Top of Data for this exercise
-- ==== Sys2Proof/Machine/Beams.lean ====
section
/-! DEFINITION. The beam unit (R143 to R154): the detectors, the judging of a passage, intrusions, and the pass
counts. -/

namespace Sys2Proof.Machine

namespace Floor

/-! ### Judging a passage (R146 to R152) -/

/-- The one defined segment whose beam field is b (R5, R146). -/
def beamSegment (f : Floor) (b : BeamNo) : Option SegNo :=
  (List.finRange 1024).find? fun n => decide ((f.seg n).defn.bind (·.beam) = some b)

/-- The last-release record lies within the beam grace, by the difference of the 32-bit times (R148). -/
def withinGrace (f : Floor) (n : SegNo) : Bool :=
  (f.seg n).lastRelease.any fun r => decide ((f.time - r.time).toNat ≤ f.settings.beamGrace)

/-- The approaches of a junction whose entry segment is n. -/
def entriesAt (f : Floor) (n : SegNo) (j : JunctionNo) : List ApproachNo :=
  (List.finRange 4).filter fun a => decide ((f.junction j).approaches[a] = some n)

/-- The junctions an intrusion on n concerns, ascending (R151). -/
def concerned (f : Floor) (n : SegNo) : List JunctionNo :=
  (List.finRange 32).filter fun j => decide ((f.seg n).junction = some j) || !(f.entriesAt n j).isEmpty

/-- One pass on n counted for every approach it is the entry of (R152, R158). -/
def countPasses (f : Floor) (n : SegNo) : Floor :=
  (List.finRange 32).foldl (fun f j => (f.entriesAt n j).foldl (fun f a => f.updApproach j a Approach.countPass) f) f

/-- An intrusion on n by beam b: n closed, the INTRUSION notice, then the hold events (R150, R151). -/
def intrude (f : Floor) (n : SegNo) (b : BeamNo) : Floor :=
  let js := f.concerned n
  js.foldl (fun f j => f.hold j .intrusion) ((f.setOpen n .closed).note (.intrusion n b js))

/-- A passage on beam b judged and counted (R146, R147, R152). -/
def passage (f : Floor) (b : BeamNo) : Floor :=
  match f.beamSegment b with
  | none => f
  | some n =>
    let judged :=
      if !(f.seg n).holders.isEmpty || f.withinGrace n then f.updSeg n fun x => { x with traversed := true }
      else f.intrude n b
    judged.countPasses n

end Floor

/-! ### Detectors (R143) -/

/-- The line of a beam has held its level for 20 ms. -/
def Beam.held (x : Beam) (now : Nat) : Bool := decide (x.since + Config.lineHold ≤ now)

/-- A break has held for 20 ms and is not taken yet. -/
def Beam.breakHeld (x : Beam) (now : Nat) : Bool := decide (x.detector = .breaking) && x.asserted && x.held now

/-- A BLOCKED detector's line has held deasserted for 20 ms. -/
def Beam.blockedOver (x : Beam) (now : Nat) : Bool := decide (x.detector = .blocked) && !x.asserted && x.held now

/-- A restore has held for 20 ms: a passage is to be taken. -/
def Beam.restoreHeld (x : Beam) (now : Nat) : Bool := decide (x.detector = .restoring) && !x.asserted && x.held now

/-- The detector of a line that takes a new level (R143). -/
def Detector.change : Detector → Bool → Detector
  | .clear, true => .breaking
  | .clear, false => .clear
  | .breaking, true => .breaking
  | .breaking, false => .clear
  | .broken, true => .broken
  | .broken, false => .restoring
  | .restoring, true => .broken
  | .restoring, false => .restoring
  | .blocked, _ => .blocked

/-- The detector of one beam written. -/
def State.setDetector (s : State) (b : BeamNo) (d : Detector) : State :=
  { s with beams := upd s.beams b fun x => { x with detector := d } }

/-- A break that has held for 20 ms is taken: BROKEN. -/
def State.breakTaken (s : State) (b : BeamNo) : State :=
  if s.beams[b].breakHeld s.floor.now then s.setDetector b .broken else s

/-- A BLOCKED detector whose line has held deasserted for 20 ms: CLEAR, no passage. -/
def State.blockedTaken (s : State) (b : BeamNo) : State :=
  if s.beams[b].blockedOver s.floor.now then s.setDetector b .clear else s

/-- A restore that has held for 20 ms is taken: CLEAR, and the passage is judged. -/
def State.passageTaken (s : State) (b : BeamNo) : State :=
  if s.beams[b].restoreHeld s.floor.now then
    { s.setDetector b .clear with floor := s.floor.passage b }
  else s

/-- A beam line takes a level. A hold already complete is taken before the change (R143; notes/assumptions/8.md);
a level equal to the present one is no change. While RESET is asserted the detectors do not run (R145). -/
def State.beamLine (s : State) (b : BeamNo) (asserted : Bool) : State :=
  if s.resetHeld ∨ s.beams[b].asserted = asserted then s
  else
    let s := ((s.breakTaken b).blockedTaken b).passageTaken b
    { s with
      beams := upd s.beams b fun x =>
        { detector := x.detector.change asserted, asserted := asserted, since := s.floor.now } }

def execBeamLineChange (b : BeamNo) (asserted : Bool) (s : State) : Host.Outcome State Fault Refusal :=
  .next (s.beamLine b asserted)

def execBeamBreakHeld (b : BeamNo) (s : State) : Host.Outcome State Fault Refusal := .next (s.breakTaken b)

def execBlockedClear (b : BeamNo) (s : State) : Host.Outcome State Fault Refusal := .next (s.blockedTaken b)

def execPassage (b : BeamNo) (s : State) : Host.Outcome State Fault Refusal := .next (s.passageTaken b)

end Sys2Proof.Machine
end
Bottom of Data for this exercise
| Exercise aim |
Considering only the material above, set down every line from the one with "(R5, R146). -/" to the one with "deasserted for 20 ms. -/", inclusive, exactly as written.

| Result |
/-- The one defined segment whose beam field is b (R5, R146). -/
def beamSegment (f : Floor) (b : BeamNo) : Option SegNo :=
  (List.finRange 1024).find? fun n => decide ((f.seg n).defn.bind (·.beam) = some b)

/-- The last-release record lies within the beam grace, by the difference of the 32-bit times (R148). -/
def withinGrace (f : Floor) (n : SegNo) : Bool :=
  (f.seg n).lastRelease.any fun r => decide ((f.time - r.time).toNat ≤ f.settings.beamGrace)

/-- The approaches of a junction whose entry segment is n. -/
def entriesAt (f : Floor) (n : SegNo) (j : JunctionNo) : List ApproachNo :=
  (List.finRange 4).filter fun a => decide ((f.junction j).approaches[a] = some n)

/-- The junctions an intrusion on n concerns, ascending (R151). -/
def concerned (f : Floor) (n : SegNo) : List JunctionNo :=
  (List.finRange 32).filter fun j => decide ((f.seg n).junction = some j) || !(f.entriesAt n j).isEmpty

/-- One pass on n counted for every approach it is the entry of (R152, R158). -/
def countPasses (f : Floor) (n : SegNo) : Floor :=
  (List.finRange 32).foldl (fun f j => (f.entriesAt n j).foldl (fun f a => f.updApproach j a Approach.countPass) f) f

/-- An intrusion on n by beam b: n closed, the INTRUSION notice, then the hold events (R150, R151). -/
def intrude (f : Floor) (n : SegNo) (b : BeamNo) : Floor :=
  let js := f.concerned n
  js.foldl (fun f j => f.hold j .intrusion) ((f.setOpen n .closed).note (.intrusion n b js))

/-- A passage on beam b judged and counted (R146, R147, R152). -/
def passage (f : Floor) (b : BeamNo) : Floor :=
  match f.beamSegment b with
  | none => f
  | some n =>
    let judged :=
      if !(f.seg n).holders.isEmpty || f.withinGrace n then f.updSeg n fun x => { x with traversed := true }
      else f.intrude n b
    judged.countPasses n

end Floor

/-! ### Detectors (R143) -/

/-- The line of a beam has held its level for 20 ms. -/
def Beam.held (x : Beam) (now : Nat) : Bool := decide (x.since + Config.lineHold ≤ now)

/-- A break has held for 20 ms and is not taken yet. -/
def Beam.breakHeld (x : Beam) (now : Nat) : Bool := decide (x.detector = .breaking) && x.asserted && x.held now

/-- A BLOCKED detector's line has held deasserted for 20 ms. -/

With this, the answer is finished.